[THE RECORDS Boundary: Start]

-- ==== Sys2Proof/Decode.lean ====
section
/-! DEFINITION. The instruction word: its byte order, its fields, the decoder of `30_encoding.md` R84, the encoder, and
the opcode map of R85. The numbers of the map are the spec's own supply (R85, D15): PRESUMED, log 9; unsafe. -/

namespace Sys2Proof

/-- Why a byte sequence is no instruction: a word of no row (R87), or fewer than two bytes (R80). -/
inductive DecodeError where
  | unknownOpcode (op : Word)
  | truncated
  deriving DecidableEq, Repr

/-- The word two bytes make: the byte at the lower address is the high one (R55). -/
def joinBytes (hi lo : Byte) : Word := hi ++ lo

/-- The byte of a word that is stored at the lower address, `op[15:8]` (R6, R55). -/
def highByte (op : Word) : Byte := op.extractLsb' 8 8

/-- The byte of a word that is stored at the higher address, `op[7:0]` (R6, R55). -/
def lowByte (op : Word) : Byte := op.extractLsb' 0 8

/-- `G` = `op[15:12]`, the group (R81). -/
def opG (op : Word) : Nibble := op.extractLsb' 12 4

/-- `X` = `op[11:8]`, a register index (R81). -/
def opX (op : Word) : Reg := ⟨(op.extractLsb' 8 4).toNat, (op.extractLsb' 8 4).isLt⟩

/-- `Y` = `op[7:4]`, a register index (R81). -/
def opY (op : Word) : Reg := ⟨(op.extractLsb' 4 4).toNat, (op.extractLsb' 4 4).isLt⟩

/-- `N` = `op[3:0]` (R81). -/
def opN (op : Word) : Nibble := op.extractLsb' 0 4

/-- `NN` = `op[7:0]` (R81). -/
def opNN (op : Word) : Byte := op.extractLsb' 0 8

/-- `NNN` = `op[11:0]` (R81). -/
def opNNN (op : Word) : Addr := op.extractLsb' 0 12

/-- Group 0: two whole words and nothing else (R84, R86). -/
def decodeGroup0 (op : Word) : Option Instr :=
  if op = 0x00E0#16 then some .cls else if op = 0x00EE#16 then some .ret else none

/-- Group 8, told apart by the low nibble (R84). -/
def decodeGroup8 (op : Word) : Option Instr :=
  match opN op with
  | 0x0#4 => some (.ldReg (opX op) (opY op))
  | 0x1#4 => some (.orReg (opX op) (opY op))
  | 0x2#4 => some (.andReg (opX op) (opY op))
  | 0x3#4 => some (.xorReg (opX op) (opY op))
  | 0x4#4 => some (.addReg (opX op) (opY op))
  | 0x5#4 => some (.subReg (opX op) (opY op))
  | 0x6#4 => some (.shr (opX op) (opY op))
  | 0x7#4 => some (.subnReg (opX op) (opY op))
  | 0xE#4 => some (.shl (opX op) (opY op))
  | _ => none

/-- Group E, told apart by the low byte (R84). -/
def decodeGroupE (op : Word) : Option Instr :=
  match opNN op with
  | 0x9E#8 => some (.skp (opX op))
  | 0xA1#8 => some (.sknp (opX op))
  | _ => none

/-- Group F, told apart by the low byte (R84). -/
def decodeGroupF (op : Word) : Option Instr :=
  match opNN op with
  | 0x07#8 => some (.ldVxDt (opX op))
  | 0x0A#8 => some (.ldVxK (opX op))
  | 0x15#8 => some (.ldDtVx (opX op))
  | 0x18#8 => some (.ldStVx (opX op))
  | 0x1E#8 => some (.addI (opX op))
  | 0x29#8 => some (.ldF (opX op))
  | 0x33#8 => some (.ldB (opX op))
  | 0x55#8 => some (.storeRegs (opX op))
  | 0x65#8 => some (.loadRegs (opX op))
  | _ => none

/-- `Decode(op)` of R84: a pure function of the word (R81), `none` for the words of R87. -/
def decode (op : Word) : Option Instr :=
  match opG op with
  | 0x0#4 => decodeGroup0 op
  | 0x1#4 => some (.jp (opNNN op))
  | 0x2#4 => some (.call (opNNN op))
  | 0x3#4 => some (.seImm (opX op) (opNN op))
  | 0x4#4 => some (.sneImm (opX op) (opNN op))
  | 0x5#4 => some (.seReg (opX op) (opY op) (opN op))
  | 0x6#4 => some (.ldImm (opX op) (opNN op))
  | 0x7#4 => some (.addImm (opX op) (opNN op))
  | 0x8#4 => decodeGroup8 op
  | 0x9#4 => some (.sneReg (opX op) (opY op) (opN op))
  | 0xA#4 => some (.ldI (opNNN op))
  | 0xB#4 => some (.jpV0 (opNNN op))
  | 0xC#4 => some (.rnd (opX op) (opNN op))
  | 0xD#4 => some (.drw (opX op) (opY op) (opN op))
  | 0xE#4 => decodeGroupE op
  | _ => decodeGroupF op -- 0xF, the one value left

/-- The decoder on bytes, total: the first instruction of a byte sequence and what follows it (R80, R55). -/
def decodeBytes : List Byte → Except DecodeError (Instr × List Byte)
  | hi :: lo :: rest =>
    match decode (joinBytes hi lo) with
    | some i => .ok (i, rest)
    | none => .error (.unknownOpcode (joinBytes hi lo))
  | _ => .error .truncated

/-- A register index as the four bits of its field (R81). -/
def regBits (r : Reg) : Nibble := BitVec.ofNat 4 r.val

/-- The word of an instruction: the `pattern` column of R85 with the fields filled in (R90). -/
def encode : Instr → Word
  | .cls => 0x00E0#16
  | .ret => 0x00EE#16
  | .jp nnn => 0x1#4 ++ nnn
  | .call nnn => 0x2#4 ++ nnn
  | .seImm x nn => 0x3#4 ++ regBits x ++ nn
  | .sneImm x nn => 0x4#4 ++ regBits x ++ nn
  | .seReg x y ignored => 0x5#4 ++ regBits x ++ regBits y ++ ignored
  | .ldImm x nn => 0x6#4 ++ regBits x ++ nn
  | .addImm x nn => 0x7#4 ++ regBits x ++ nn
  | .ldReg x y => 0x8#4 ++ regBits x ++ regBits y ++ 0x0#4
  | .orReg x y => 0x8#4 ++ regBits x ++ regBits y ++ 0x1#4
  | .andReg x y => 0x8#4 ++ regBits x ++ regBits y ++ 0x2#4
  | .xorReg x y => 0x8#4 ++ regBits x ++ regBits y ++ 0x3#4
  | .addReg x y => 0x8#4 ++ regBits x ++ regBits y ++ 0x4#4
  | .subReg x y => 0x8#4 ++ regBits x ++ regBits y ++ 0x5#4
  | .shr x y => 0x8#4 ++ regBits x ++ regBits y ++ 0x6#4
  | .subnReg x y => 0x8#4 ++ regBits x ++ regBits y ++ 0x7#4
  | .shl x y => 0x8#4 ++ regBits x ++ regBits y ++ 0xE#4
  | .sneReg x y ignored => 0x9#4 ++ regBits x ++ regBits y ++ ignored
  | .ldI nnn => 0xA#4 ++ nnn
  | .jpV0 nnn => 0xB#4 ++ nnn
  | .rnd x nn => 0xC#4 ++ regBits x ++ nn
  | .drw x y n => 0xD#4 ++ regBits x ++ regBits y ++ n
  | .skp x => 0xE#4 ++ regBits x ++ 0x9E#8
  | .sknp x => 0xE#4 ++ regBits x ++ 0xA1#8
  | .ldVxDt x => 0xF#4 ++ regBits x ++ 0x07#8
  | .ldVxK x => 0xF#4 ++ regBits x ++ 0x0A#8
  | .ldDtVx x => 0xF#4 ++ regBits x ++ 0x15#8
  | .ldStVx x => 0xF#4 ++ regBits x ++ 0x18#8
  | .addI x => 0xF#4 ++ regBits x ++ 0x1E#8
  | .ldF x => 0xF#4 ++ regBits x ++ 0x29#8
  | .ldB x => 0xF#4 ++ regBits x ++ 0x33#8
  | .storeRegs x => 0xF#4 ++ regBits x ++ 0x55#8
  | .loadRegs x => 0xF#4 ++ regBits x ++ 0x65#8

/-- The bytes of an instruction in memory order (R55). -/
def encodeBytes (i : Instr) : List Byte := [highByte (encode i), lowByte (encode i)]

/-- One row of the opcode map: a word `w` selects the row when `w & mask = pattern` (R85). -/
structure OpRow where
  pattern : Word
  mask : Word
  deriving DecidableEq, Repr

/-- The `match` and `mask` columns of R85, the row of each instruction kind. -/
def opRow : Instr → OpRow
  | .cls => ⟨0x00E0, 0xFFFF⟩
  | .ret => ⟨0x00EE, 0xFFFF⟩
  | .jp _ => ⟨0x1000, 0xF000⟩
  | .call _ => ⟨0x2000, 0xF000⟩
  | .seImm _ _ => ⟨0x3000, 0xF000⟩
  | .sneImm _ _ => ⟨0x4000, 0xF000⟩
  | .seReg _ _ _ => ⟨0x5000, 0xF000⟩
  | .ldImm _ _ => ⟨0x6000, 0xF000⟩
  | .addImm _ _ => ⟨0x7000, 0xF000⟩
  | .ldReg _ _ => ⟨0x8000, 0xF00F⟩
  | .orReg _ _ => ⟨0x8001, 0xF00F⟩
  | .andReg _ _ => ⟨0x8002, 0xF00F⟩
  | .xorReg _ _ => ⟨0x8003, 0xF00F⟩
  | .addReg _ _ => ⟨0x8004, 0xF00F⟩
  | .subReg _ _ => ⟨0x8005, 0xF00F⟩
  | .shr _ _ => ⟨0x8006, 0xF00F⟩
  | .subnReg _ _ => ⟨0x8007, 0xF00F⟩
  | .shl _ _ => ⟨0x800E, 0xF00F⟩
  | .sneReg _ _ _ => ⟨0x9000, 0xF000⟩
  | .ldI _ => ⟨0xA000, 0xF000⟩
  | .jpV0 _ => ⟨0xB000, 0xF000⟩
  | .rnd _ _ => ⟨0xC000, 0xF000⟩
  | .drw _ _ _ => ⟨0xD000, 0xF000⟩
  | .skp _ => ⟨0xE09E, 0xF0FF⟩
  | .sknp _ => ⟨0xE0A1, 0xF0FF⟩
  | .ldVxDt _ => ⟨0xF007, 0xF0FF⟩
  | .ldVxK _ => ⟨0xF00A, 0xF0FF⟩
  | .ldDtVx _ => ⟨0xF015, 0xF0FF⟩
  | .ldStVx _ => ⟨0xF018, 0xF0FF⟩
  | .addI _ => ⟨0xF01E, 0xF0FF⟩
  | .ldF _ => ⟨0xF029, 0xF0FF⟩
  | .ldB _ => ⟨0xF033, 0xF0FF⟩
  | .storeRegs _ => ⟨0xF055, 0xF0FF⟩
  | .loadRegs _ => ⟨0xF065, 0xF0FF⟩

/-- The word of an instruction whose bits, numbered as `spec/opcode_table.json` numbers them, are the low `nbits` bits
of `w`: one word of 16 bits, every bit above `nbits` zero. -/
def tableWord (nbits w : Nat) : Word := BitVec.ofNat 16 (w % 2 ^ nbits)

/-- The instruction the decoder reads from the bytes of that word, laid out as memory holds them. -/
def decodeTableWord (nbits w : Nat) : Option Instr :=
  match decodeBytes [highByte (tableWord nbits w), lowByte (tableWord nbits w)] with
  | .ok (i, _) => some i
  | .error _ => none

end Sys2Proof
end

[THE RECORDS Boundary: End]
[THE RECORDS Boundary: Start]

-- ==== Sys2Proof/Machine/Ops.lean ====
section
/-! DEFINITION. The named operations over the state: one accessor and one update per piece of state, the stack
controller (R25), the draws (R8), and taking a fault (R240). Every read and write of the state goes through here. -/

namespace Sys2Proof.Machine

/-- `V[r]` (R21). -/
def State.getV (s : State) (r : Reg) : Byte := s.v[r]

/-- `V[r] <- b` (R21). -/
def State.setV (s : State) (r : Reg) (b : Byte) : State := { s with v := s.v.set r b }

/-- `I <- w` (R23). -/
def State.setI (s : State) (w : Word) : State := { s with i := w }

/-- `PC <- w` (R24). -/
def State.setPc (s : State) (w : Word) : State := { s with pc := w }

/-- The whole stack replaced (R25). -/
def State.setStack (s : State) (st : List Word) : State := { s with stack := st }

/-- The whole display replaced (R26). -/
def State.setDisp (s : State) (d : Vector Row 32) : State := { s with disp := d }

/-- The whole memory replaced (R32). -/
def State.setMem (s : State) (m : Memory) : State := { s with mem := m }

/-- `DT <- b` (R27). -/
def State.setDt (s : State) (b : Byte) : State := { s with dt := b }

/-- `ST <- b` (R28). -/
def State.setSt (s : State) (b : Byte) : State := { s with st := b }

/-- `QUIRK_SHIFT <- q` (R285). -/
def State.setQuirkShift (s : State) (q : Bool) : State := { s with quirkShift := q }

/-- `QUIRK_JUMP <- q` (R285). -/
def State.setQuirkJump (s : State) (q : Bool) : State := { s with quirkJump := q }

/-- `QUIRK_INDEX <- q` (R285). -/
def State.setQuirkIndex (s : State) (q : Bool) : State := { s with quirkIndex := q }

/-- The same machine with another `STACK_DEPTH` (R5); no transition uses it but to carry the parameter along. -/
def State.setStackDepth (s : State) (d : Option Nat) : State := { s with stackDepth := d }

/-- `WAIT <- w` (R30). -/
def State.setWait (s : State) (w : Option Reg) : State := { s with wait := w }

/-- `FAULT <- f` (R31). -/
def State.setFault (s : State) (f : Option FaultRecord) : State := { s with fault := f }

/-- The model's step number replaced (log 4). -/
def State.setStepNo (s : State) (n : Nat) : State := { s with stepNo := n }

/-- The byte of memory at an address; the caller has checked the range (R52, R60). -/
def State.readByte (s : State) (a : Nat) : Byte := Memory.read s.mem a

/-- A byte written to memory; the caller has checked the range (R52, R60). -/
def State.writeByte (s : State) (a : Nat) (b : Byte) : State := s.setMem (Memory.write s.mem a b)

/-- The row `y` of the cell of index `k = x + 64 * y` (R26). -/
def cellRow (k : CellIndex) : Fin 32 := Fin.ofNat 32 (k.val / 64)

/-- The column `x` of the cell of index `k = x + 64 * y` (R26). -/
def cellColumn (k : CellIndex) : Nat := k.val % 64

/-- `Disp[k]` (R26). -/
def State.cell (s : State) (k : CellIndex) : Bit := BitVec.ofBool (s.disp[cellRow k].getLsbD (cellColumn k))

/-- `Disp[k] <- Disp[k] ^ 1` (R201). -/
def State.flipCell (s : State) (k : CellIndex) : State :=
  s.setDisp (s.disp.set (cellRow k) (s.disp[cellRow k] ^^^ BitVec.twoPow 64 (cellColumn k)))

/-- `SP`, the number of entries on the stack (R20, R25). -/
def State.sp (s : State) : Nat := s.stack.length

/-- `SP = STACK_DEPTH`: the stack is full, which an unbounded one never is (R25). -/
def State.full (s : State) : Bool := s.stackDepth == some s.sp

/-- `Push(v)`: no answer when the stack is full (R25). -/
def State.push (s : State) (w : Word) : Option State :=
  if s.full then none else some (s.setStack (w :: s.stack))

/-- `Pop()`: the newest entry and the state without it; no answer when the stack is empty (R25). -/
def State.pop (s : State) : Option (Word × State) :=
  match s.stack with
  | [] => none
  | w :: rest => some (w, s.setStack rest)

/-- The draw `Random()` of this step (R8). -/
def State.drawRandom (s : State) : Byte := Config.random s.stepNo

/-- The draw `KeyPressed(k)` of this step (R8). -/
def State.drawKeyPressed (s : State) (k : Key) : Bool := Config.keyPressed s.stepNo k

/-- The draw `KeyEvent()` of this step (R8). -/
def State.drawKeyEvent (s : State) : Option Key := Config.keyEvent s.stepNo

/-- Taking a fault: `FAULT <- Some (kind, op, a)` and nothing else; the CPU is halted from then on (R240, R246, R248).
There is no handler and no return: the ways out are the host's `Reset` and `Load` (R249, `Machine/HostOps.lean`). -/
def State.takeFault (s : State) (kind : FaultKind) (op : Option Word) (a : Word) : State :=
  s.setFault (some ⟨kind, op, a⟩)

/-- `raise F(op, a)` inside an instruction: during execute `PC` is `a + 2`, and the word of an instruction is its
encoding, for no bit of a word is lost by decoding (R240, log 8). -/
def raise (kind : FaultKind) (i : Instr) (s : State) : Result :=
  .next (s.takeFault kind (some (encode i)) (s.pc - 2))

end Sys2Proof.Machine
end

[THE RECORDS Boundary: End]

Across the records above, show each line containing the word "write".

TASK SOLUTION:
controller (R25), the draws (R8), and taking a fault (R240). Every read and write of the state goes through here. -/
def State.writeByte (s : State) (a : Nat) (b : Byte) : State := s.setMem (Memory.write s.mem a b)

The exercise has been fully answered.